Some of these were notorious. When Maurice Girodias, owner of the raunchy Olympia Press, published The Ginger Man under the rubric of pornography, Donleavy sued. Girodias filed a countersuit, and he and Donleavy sued each other back and forth until The Olympia Press went bankrupt and Donleavy's wife bought the rights at auction.  

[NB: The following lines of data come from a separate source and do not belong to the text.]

/-- An abort reaches a task before its commit point (Table 2.9); suspended in a context, or between its slices, it ends at once
(R169). -/
def abortOne (s : State) (t0 : Task) : State :=
  let t := (findTask s t0.id).getD t0
  let s1 : State := { s with tck := { s.tck with aborting := s.tck.aborting ++ [t.id] } }
  match t.phase with
  | .accepted | .waiting => finish t { status := 2 } s1
  | .complete => putTask { t with status := 2, slot := 0 } s1
  | .evaluated => finish { t with detail := 0 } { status := 2 } (reopenUse t s1)
  | .held => s
  | .dispatched => if sliceRuns s t then s1 else abortNow t s1

/-- Item `w` of command queue `c` leaves it as the task `t`, whose record is to say ABORTED. -/
def abortItem (c : Nat) (w : Word) (t : Task) (s : State) : State :=
  let q := getQueue s c
  let n := 2 * qDepth s c
  let s1 := setQueue c { q with items := q.items.erase w, rd := (q.rd + 1) % n, rd2 := (q.rd2 + 1) % n } s
  { s1 with tasks := s1.tasks ++ [{ t with phase := .complete, status := 2 }], nextTask := s1.nextTask + 1,
            tck := { s1.tck with aborting := s1.tck.aborting ++ [t.id] } }

/-- The items of command queue `c` that name a task satisfying `p`, removed; each becomes a task whose record says ABORTED
(Table 2.9). An item that R39 does not let become a task, by its address or its COMPLETION, stays and is dropped when it
is taken; poison and a stack that does not answer do not keep the abort from reading (DESIGN CHOICE, log 53). The pointers
of a queue that holds items are compared first (R191). -/
def abortQueue (p : Task → Bool) (c : Nat) (s : State) : Nat × State :=
  let s0 := if (getQueue s c).items.isEmpty then s else ptrCheck c s
  (getQueue s0 c).items.foldl (fun (y : Nat × State) (w : Word) =>
    let t := taskOf y.2 c w.toNat
    if structOk y.2 w.toNat 256 256 ∧ structOk y.2 t.completion 64 64 ∧ p t = true then (y.1 + 1, abortItem c w t y.2)
    else y) (0, s0)

/-- The same of every command queue, in ascending order, and how many there were. -/
def abortQueued (p : Task → Bool) (s : State) : Nat × State :=
  (List.range 256).foldl (fun (x : Nat × State) (c : Nat) => let y := abortQueue p c x.2; (x.1 + y.1, y.2)) (0, s)

/-- RESPONSE for a task that is not present: its record tells whether it is done (Table 2.9). -/
def absentResp (s : State) (job a : Nat) : Nat :=
  let w := memWord s.mem a
  if mappedMem s a ∧ w ≠ 0 ∧ fld w 31 16 = job then 2 else 3

/-- An abort of a task named by JOB and COMPLETION (R59). -/
def abortTaskRun (job a : Nat) (s : State) : State :=
  let is (t : Task) : Bool := t.job == job && t.completion == a && t.direct.isNone
  let resp (n : Nat) (u : State) : State := { u with tck := { u.tck with abortBusy := true, abortResp := n } }
  match s.tasks.find? (fun t => is t && t.phase != .held) with
  | some t => resp 1 (abortOne s t)
  | none =>
    if s.tasks.any is then resp 2 s else
    let r := abortQueued is s
    if 0 < r.1 then resp 1 r.2 else resp (absentResp s job a) s

/-- An abort of a job (R59). -/
def abortJobRun (job : Nat) (s : State) : State :=
  let ts := s.tasks.filter (fun t => t.job == job && t.phase != .held && t.direct.isNone)
  let r := abortQueued (fun t => t.job == job) (ts.foldl abortOne s)
  { r.2 with tck := { r.2.tck with abortBusy := true, abortResp := if 0 < r.1 + ts.length then 1 else 3 } }

/-- A write of ABORT_CTL (R169). -/
def abortEffect (v : Word) (s : State) : State :=
  if bit v 17 ∧ s.tck.abortBusy = true then raise tckPage 10 0x238 s else
  let s1 := storeReg tckPage 0x238 v s
  if bit v 17 = false then s1
  else if bit v 16 then abortJobRun (fld v 15 0) s1
  else abortTaskRun (fld v 15 0) (regFld s1 tckPage 0x240 49 0) s1

/-- ABORT_TASK (R59). -/
def execAbortTask (who : Initiator) (v : Word) (s : State) : Res :=
  .next (regGuard who tckPage 0x238 (setFld v 17 16 2) abortEffect s)

/-- ABORT_JOB (R59). -/
def execAbortJob (who : Initiator) (v : Word) (s : State) : Res :=
  .next (regGuard who tckPage 0x238 (setFld v 17 16 3) abortEffect s)

/-- ABORT_DONE: every task the abort reached has its record (R169). -/
def abortDoneEffect (s : State) : State :=
  if s.tck.abortBusy ∧ s.tck.aborting.isEmpty = true then
    intSet tckPage 2 { s with tck := { s.tck with abortBusy := false } } else s

/-- ABORT_DONE (R169). -/
def execAbortDone (s : State) : Res := .next (abortDoneEffect s)

/-! ### The no-progress detector (R186, R187) -/

/-- NOPROG: the job of a slot has stalled for TICKS ticks; the oldest waiting task is captured (R186). -/
def noprogEffect (i : Nat) (s : State) : State :=
  let lim := regFld s tckPage 0x250 15 0
  let j := getSlot s i
  if lim = 0 ∨ j.active = false ∨ mget s.tck.noprog i 0 < lim then s else
  let s1 : State := { s with tck := { s.tck with noprog := mdel s.tck.noprog i } }
  let w := s.tasks.find? (fun t => t.job == fld j.w0 15 0 && (t.phase == .waiting || t.phase == .accepted))
  let s2 := match w with
    | some t =>
      if regBit s1 tckPage 0x258 5 then s1 else
      setReg tckPage 0x258 (word (i + 32 + t.cq % 256 * 256 + waitCode s t % 8 * 2 ^ 16 + tickLo s * 2 ^ 32)) s1
    | none => s1
  bump tckPage 0 12 1 (intSet tckPage 3 (raise tckPage 11 0 s2))

/-- NOPROG (R186). -/
def execNoprog (slot : Fin 32) (s : State) : Res := .next (noprogEffect slot.val s)

/-- NOPROG_FIRST_READ (R187). -/
def execNoprogFirstRead (who : Initiator) (s : State) : Res := .next (readClear who tckPage 0x258 s)

/-- CQ_DROP_FIRST_READ (R187). -/
def execCqDropFirstRead (who : Initiator) (s : State) : Res := .next (readClear who tck1Page 0x220 s)

end Sys2Proof.Machine
end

The Ginger Man made him rich. For many years now, he's lived the life of a country squire in Levington Park, a 170-acre working farm in Co. Westmeath, in the heart of rural Ireland. Long before J.P. owned the place, James Joyce stayed at Levington Park while visiting the nearby town of Mullingar. A scene in Stephen Hero, Joyce's sketch for A Portrait of the Artist as a Young Man, describes the manor: "... [A]n odd irregular house, barely visible from the road, and surrounded by a fair plantation. It was reached by an untended drive and the ground behind it thick with clumps of faded rhododendrons sloped down to the shore of Lough Owel. ... "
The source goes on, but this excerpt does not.